States also have an important role to play in addressing GBV online. Nation states retain primary responsibility to develop domestic laws that can effectively protect human rights, and states should take much more urgent action to address what appears to be a rapidly growing problem (Jane, 2017; UN Broadband Commission for Digital Development Working Group on Broadband and Gender, 2015). One of the key challenges for states is to ensure that the Internet intermediaries within their jurisdictions work to effectively address GBV online on their networks. This is a difficult task that will require collaborative action across business, government, and the broader community, as well as ongoing reform to telecommunications law and policy.

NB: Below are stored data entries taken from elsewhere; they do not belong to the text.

-- ==== Sys2Proof/Syntax.lean ====
section
/-! DEFINITION. The instructions as terms: one constructor of `Instr` per mnemonic of spec/opcode_table.json. Rows of one
mnemonic that differ only in the addressing field (type 1 and 2 of a three-operand row, G of a store, the two forms of
RPTB) are operand forms of its constructor. -/

namespace Sys2Proof

/-- The registers of the main register file (10 R21). `r n` is R0–R11, `ar n` is AR0–AR7. -/
inductive Reg where
  | r (n : Fin 12) | ar (n : Fin 8)
  | dp | ir0 | ir1 | bk | sp | st | die | iie | iif | rs | re | rc
deriving DecidableEq, Repr

/-- An extended-precision register R0–R11, the register operands of floating-point instructions (41 R262). -/
abbrev FReg := Fin 12

/-- R0–R7, the register operands of parallel instructions (45 R440). -/
abbrev PReg := Fin 8

/-- The expansion register file (10 R48). -/
inductive XReg where | ivtp | tvtp
deriving DecidableEq, Repr

/-- The twenty condition codes (30 R190). -/
inductive Cond where
  | u | lo | ls | hi | hs | eq | ne | lt | le | gt | ge | nv | v | nuf | uf | nlv | lv | nluf | luf | zuf
deriving DecidableEq, Repr

/-- What an indirect operand adds to ARn: the displacement, IR0 or IR1 (mod bits 4–3; 40 R211). -/
inductive Index where | disp | ir0 | ir1
deriving DecidableEq, Repr

/-- Mod bits 2–0 of the indexed modes (40 R211), in order 000–111. -/
inductive Step where
  | preAdd | preSub | preAddModify | preSubModify | postAdd | postSub | postAddCirc | postSubCirc
deriving DecidableEq, Repr

/-- The 26 indirect modes: the indexed ones, `*ARn` (11000) and `*ARn++(IR0)B` (11001) (40 R211). -/
inductive Mode where
  | indexed (x : Index) (m : Step) | plain | bitRev
deriving DecidableEq, Repr

/-- An indirect operand without a displacement field: mode and auxiliary register (30 R178, R182, R183). -/
structure Ind where
  mode : Mode
  n : Fin 8
deriving DecidableEq, Repr

/-- A memory operand of the general group: direct, or indirect with its 8-bit displacement field (30 R175). -/
inductive Mem where
  | dir (a : BitVec 16)
  | ind (i : Ind) (d : BitVec 8)
deriving DecidableEq, Repr

/-- The source operand of the general group over a register class `ρ` (30 R175): G = 00, 01/10 or 11. -/
inductive Src (ρ : Type) where
  | reg (r : ρ)
  | mem (m : Mem)
  | imm (v : BitVec 16)
deriving DecidableEq, Repr

/-- A type-2 memory operand `*+ARn(disp)` with a 5-bit displacement (30 R179). -/
structure Disp where
  d : BitVec 5
  n : Fin 8
deriving DecidableEq, Repr

/-- The operand pair (src1, src2) of a three-operand instruction: type 1 with T = 00, 01, 10, 11 (30 R178), then type 2
with T = 00, 01, 10, 11 (30 R179). -/
inductive Tri (ρ : Type) where
  | regReg (a b : ρ)
  | indReg (i : Ind) (b : ρ)
  | regInd (a : ρ) (j : Ind)
  | indInd (i j : Ind)
  | regImm (a : ρ) (k : BitVec 8)
  | regDisp (a : ρ) (d : Disp)
  | dispImm (d : Disp) (k : BitVec 8)
  | dispDisp (d e : Disp)
deriving DecidableEq, Repr

/-- The operand of the conditional-branch group: a register or a 16-bit displacement (30 R186). -/
inductive Target where
  | reg (r : Reg)
  | rel (d : BitVec 16)
deriving DecidableEq, Repr

/-- The operand of RPTB and RPTBD: a 24-bit displacement or a register (43 R371, R373). -/
inductive BlockEnd where
  | rel (d : BitVec 24)
  | reg (r : Reg)
deriving DecidableEq, Repr

/-- The operand of NOP: a register field, which is ignored, or an indirect operand (43 R384). -/
inductive NopSrc where
  | reg (r : Reg)
  | ind (i : Ind) (d : BitVec 8)
deriving DecidableEq, Repr

/-- The source assignment P of a multiply-add pair and its operands (30 R182). -/
structure MulAdd where
  p : BitVec 2
  d1 : Bool
  d2 : Bool
  src1 : PReg
  src2 : PReg
  src3 : Ind
  src4 : Ind
deriving DecidableEq, Repr

/-- The operands of a one-source operation with a store (30 R183): src2 → dst1 in parallel with src3 → dst2. -/
structure ParStore where
  dst1 : PReg
  src3 : PReg
  dst2 : Ind
  src2 : Ind
deriving DecidableEq, Repr

/-- The operands of a two-source operation with a store: as `ParStore`, with the register source src1. -/
structure ParStore3 where
  dst1 : PReg
  src1 : PReg
  src3 : PReg
  dst2 : Ind
  src2 : Ind
deriving DecidableEq, Repr

/-- Two parallel loads (45 R465): src1 → dst1 and src2 → dst2. -/
structure ParLoads where
  dst2 : PReg
  dst1 : PReg
  src1 : Ind
  src2 : Ind
deriving DecidableEq, Repr

/-- Two parallel stores (45 R459): src1 → dst1 and src2 → dst2. -/
structure ParStores where
  src2 : PReg
  src1 : PReg
  dst1 : Ind
  dst2 : Ind
deriving DecidableEq, Repr

/-- The instructions of spec/opcode_table.json. -/
inductive Instr where
  -- load and store (40)
  | lda (dst : Reg) (src : Src Reg)
  | lde (dst : FReg) (src : Src FReg)
  | ldep (dst : Reg) (src : XReg)
  | ldf (dst : FReg) (src : Src FReg)
  | ldfCond (c : Cond) (dst : FReg) (src : Src FReg)
  | ldhi (dst : Reg) (v : BitVec 16)
  | ldi (dst : Reg) (src : Src Reg)
  | ldiCond (c : Cond) (dst : Reg) (src : Src Reg)
  | ldm (dst : FReg) (src : Src FReg)
  | ldp (v : BitVec 16)
  | ldpe (dst : XReg) (src : Reg)
  | ldpk (v : BitVec 16)
  | pop (dst : Reg)
  | popf (dst : FReg)
  | push (src : Reg)
  | pushf (src : FReg)
  | stf (src : FReg) (dst : Mem)
  | sti (src : Reg) (dst : Mem)
  | stik (k : BitVec 5) (dst : Mem)
  -- two-operand arithmetic (41)
  | absf (dst : FReg) (src : Src FReg)
  | absi (dst : Reg) (src : Src Reg)
  | addc (dst : Reg) (src : Src Reg)
  | addf (dst : FReg) (src : Src FReg)
  | addi (dst : Reg) (src : Src Reg)
  | and (dst : Reg) (src : Src Reg)
  | andn (dst : Reg) (src : Src Reg)
  | ash (dst : Reg) (src : Src Reg)
  | cmpf (dst : FReg) (src : Src FReg)
  | cmpi (dst : Reg) (src : Src Reg)
  | fix (dst : Reg) (src : Src FReg)
  | float (dst : FReg) (src : Src FReg)
  | frieee (dst : FReg) (src : Mem)
  | lb (b : BitVec 2) (dst : Reg) (src : Src Reg)
  | lbu (b : BitVec 2) (dst : Reg) (src : Src Reg)
  | lh (h : BitVec 1) (dst : Reg) (src : Src Reg)
  | lhu (h : BitVec 1) (dst : Reg) (src : Src Reg)
  | lsh (dst : Reg) (src : Src Reg)
  | lwl (b : BitVec 2) (dst : Reg) (src : Src Reg)
  | lwr (b : BitVec 2) (dst : Reg) (src : Src Reg)
  | mb (b : BitVec 2) (dst : Reg) (src : Src Reg)
  | mh (h : BitVec 1) (dst : Reg) (src : Src Reg)
  | mpyf (dst : FReg) (src : Src FReg)
  | mpyi (dst : Reg) (src : Src Reg)
  | mpyshi (dst : Reg) (src : Src Reg)
  | mpyuhi (dst : Reg) (src : Src Reg)
  | negb (dst : Reg) (src : Src Reg)
  | negf (dst : FReg) (src : Src FReg)
  | negi (dst : Reg) (src : Src Reg)
  | norm (dst : FReg) (src : Src FReg)
  | not (dst : Reg) (src : Src Reg)
  | or (dst : Reg) (src : Src Reg)
  | rcpf (dst : FReg) (src : Src FReg)
  | rnd (dst : FReg) (src : Src FReg)
  | rol (dst : Reg)
  | rolc (dst : Reg)
  | ror (dst : Reg)
  | rorc (dst : Reg)
  | rsqrf (dst : FReg) (src : Src FReg)
  | subb (dst : Reg) (src : Src Reg)
  | subc (dst : Reg) (src : Src Reg)
  | subf (dst : FReg) (src : Src FReg)
  | subi (dst : Reg) (src : Src Reg)
  | subrb (dst : Reg) (src : Src Reg)
  | subrf (dst : FReg) (src : Src FReg)
  | subri (dst : Reg) (src : Src Reg)
  | toieee (dst : FReg) (src : Src FReg)
  | tstb (dst : Reg) (src : Src Reg)
  | xor (dst : Reg) (src : Src Reg)
  -- three-operand (42)
  | addc3 (dst : Reg) (t : Tri Reg)
  | addf3 (dst : FReg) (t : Tri FReg)
  | addi3 (dst : Reg) (t : Tri Reg)
  | and3 (dst : Reg) (t : Tri Reg)
  | andn3 (dst : Reg) (t : Tri Reg)
  | ash3 (dst : Reg) (t : Tri Reg)
  | cmpf3 (t : Tri FReg)
  | cmpi3 (t : Tri Reg)
  | lsh3 (dst : Reg) (t : Tri Reg)
  | mpyf3 (dst : FReg) (t : Tri FReg)
  | mpyi3 (dst : Reg) (t : Tri Reg)
  | mpyshi3 (dst : Reg) (t : Tri Reg)
  | mpyuhi3 (dst : Reg) (t : Tri Reg)
  | or3 (dst : Reg) (t : Tri Reg)
  | subb3 (dst : Reg) (t : Tri Reg)
  | subf3 (dst : FReg) (t : Tri FReg)
  | subi3 (dst : Reg) (t : Tri Reg)
  | tstb3 (t : Tri Reg)
  | xor3 (dst : Reg) (t : Tri Reg)
  -- program control (43)
  | bCond (c : Cond) (t : Target)
  | bCondAf (c : Cond) (t : Target)
  | bCondAt (c : Cond) (t : Target)
  | bCondD (c : Cond) (t : Target)
  | br (d : BitVec 24)
  | brd (d : BitVec 24)
  | call (d : BitVec 24)
  | callCond (c : Cond) (t : Target)
  | dbCond (n : Fin 8) (c : Cond) (t : Target)
  | dbCondD (n : Fin 8) (c : Cond) (t : Target)
  | iack (m : Mem)
  | idle
  | idle2
  | laj (d : BitVec 24)
  | lajCond (c : Cond) (t : Target)
  | latCond (c : Cond) (n : BitVec 9)
  | nop (s : NopSrc)
  | retiCond (c : Cond)
  | retiCondD (c : Cond)
  | retsCond (c : Cond)
  | trapCond (c : Cond) (n : BitVec 9)
  | swi
  | rptb (e : BlockEnd)
  | rptbd (e : BlockEnd)
  | rpts (src : Src Reg)
  -- interlocked (44)
  | ldfi (dst : FReg) (m : Mem)
  | ldii (dst : Reg) (m : Mem)
  | sigi (dst : Reg) (m : Mem)
  | stfi (src : FReg) (m : Mem)
  | stii (src : Reg) (m : Mem)
  -- parallel (45)
  | absfStf (o : ParStore)
  | absiSti (o : ParStore)
  | addf3Stf (o : ParStore3)
  | addi3Sti (o : ParStore3)
  | and3Sti (o : ParStore3)
  | ash3Sti (o : ParStore3)
  | fixSti (o : ParStore)
  | floatStf (o : ParStore)
  | frieeeStf (o : ParStore)
  | ldfLdf (o : ParLoads)
  | ldfStf (o : ParStore)
  | ldiLdi (o : ParLoads)
  | ldiSti (o : ParStore)
  | lsh3Sti (o : ParStore3)
  | mpyf3Addf3 (o : MulAdd)
  | mpyf3Stf (o : ParStore3)
  | mpyf3Subf3 (o : MulAdd)
  | mpyi3Addi3 (o : MulAdd)
  | mpyi3Sti (o : ParStore3)
  | mpyi3Subi3 (o : MulAdd)
  | negfStf (o : ParStore)
  | negiSti (o : ParStore)
  | notSti (o : ParStore)
  | or3Sti (o : ParStore3)
  | stfStf (o : ParStores)
  | stiSti (o : ParStores)
  | subf3Stf (o : ParStore3)
  | subi3Sti (o : ParStore3)
  | toieeeStf (o : ParStore)
  | xor3Sti (o : ParStore3)
deriving DecidableEq, Repr

end Sys2Proof
end

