/-- The floating-point additions, subtractions, products, negation and absolute value of dst and src (41 R254, R255, R260,
R264, R275, R280, R302, R305); CMPF writes only the flags of dst − src (41 R269). The three-operand forms on src1 and src2 (42
R332, R337, R340, R346). A register is zero where its exponent is −128 (D40), else its mantissa with the implied bit; products
are exact before float_finish. A sum has the larger exponent, and the mantissa of the other operand is divided by the power of
two of the difference and cut toward minus infinity, so that the bits shifted out are dropped: the spec's decision D46 (log
23). The sum and the difference of the parallel instructions are these. -/
def Obligations.FloatArithmetic : Prop :=
  let sum := fun p q : Machine.Num =>
    if p.man = 0 then floatOutcome q.man q.exp
    else if q.man = 0 then floatOutcome p.man p.exp
    else floatOutcome
      (p.man / 2 ^ (max p.exp q.exp - p.exp).toNat + q.man / 2 ^ (max p.exp q.exp - q.exp).toNat) (max p.exp q.exp)
  let sub := fun p q : Machine.Num => sum p ⟨-q.man, q.exp⟩
  (∀ x : Ext, Machine.Num.ofExt x =
      if x.extractLsb' 32 8 = 0x80 then ⟨0, -128⟩
      else ⟨(x.extractLsb' 0 31).toNat + (if x.getLsbD 31 = true then -(2 : Int) ^ 32 else (2 : Int) ^ 31),
        (x.extractLsb' 32 8).toInt⟩)
    ∧ (∀ (s u : State) (dst : FReg) (src : Src FReg) (x : Ext), s.sequenced.sourceFloat src = .ok x u →
        let a := Machine.Num.ofExt (s.sequenced.getF dst)
        let b := Machine.Num.ofExt x
        exec (.addf dst src) s = .next (u.resultF dst (sum a b))
          ∧ exec (.subf dst src) s = .next (u.resultF dst (sub a b))
          ∧ exec (.subrf dst src) s = .next (u.resultF dst (sub b a))
          ∧ exec (.mpyf dst src) s = .next (u.resultF dst (floatOutcome (a.man * b.man) (a.exp + b.exp - 31)))
          ∧ exec (.negf dst src) s = .next (u.resultF dst (floatOutcome (-b.man) b.exp))
          ∧ exec (.absf dst src) s = .next (u.resultF dst (floatOutcome b.man.natAbs b.exp))
          ∧ exec (.cmpf dst src) s = .next (u.setFlags (sub a b).2))
    ∧ (∀ (s u : State) (dst : FReg) (o : Tri FReg) (x y : Ext), s.sequenced.operandsFloat o = .ok (x, y) u →
        let a := Machine.Num.ofExt x
        let b := Machine.Num.ofExt y
        exec (.addf3 dst o) s = .next (u.resultF dst (sum a b))
          ∧ exec (.subf3 dst o) s = .next (u.resultF dst (sub a b))
          ∧ exec (.mpyf3 dst o) s = .next (u.resultF dst (floatOutcome (a.man * b.man) (a.exp + b.exp - 31)))
          ∧ exec (.cmpf3 o) s = .next (u.setFlags (sub a b).2))
    ∧ ∀ (p q : Machine.Num) (x y : Ext), floatFinish (p.add q) = sum p q
        ∧ floatAdd x y = sum (Machine.Num.ofExt x) (Machine.Num.ofExt y)
        ∧ floatSub x y = sub (Machine.Num.ofExt x) (Machine.Num.ofExt y)

/-- FIX writes the floor, saturated with V where the exponent exceeds 30, whatever OVM is: the spec's decision D53 (41 R258,
R271; log 23); FLOAT the exact number (41 R259, R272). NORM, RND, FRIEEE, TOIEEE, RCPF and RSQRF complete with their
conversion of the operand (41 R273, R282, R285, R286, R299, R307) as Float.lean defines it. -/
def Obligations.FloatConversions : Prop :=
  ∀ s u : State,
    (∀ dst src x, s.sequenced.sourceFloat src = .ok x u →
        let a := Machine.Num.ofExt x
        let v : Word := if 30 < a.exp then (if 0 < a.man then 0x7FFFFFFF else 0x80000000)
          else BitVec.ofInt 32 (a.man / 2 ^ (31 - a.exp).toNat)
        exec (.fix dst src) s = .next (u.result dst (v, { (plainOutcome v none).2 with v := decide (30 < a.exp) })))
      ∧ (∀ dst n, exec (.float dst (.reg n)) s
          = .next (s.sequenced.resultF dst (floatOutcome ((s.sequenced.getF n).extractLsb' 0 32).toInt 31)))
      ∧ (∀ dst v, exec (.float dst (.imm v)) s = .next (s.sequenced.resultF dst (floatOutcome (v.signExtend 32).toInt 31)))
      ∧ (∀ dst m w, s.sequenced.fetch .plain m = .ok w u →
          exec (.float dst (.mem m)) s = .next (u.resultF dst (floatOutcome w.toInt 31)))
      ∧ (∀ dst src x, s.sequenced.sourceFloat src = .ok x u →
        exec (.norm dst src) s = .next (u.resultF dst (normFloat x))
          ∧ exec (.rnd dst src) s = .next (u.resultF dst (roundFloat x))
          ∧ exec (.toieee dst src) s = .next (u.resultF dst (toIeee x))
          ∧ exec (.rcpf dst src) s = .next (u.resultF dst (reciprocal x))
          ∧ exec (.rsqrf dst src) s = .next (u.resultF dst (rootReciprocal s.sequenced.draws x)))
      ∧ ∀ dst m w, s.sequenced.fetch .plain m = .ok w u →
          exec (.frieee dst m) s = .next (u.resultF dst (fromIeee w))

/-- FLOAT followed by FIX gives back every integer, without overflow (41 R258, R259); FRIEEE followed by TOIEEE gives back
every IEEE number whose exponent field is 2 to 254 (30 R166, R167). Table 5.12 of FRIEEE with its flags, case by case (30 R166,
41 R273): infinities and NaNs become the extreme number of their sign with V, zeros and denormals zero, the others their
fields. Table 5.13 of TOIEEE (30 R167, 41 R307): exponents −128 and −127 become zero, the most negative number minus infinity;
that V is set in that case alone, and that bits 7–0 are cleared, is the spec's decision D61 (log 23). -/
def Obligations.ConversionRoundTrips : Prop :=
  (∀ n : Word, (fixInt (floatInt n).1).1 = n ∧ (fixInt (floatInt n).1).2.v = false)
    ∧ (∀ w : Word, 2 ≤ (w.extractLsb' 23 8).toNat → (w.extractLsb' 23 8).toNat ≤ 254 →
        (toIeee (fromIeee w).1).1 = w ++ (0 : BitVec 8))
    ∧ (∀ w : Word,
        let e := w.extractLsb' 23 8
        let f := w.extractLsb' 0 23
        let low := (0 : BitVec 8)
        (e = 255 → fromIeee w = (if w.getLsbD 31 = true then 0x7F80000000 else 0x7F7FFFFF00,
            { v := true, n := w.getLsbD 31, z := false }))
          ∧ (e = 0 → fromIeee w = (0x8000000000, { v := false, n := false, z := true }))
          ∧ (e ≠ 0 → e ≠ 255 → fromIeee w =
              (if w.getLsbD 31 = false then (e - 0x7F) ++ (0 : BitVec 1) ++ f ++ low
                else if f = 0 then (e - 0x80) ++ (1 : BitVec 1) ++ f ++ low
                else (e - 0x7F) ++ (1 : BitVec 1) ++ (~~~f + 1) ++ low,
              { v := false, n := w.getLsbD 31, z := false })))
    ∧ ∀ x : Ext,
        let e := x.extractLsb' 32 8
        let f := x.extractLsb' 8 23
        let low := (0 : BitVec 8)
        (e = 0x80 ∨ e = 0x81 → toIeee x = (0, { v := false, n := false, z := true }))
          ∧ (e = 0x7F → x.getLsbD 31 = true → f = 0 → toIeee x = (0xFF80000000, { v := true, n := true, z := false }))
          ∧ (e ≠ 0x80 → e ≠ 0x81 → (e ≠ 0x7F ∨ x.getLsbD 31 = false ∨ f ≠ 0) → toIeee x =
              (if x.getLsbD 31 = false then (0 : BitVec 1) ++ (e + 0x7F) ++ f ++ low
                else if f = 0 then (1 : BitVec 1) ++ (e + 0x80) ++ f ++ low
                else (1 : BitVec 1) ++ (e + 0x7F) ++ (~~~f + 1) ++ low,
              { v := false, n := x.getLsbD 31, z := false }))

This is also an inherently international issue, but international coordination is constrained because different countries have differing levels of commitment to human rights principles, and some have not ratified major treaties (including China, Russia, and the United States). For example, the geographic concentration of these corporations in the United States, which has not ratified key human rights treaties such as the Convention on the Elimination of all Forms of Discrimination Against Women, is an undeniable barrier to using human rights tools to address GBV. Nonetheless, even in an era of institutionalized disregard for human rights, discussion of gender equality and the elimination of GBV online provides an opportunity to discuss normative values around GBV, including in developed countries. We hope that this discourse can increasingly be used to positively influence the ongoing practices of telecommunications companies and digital media platforms.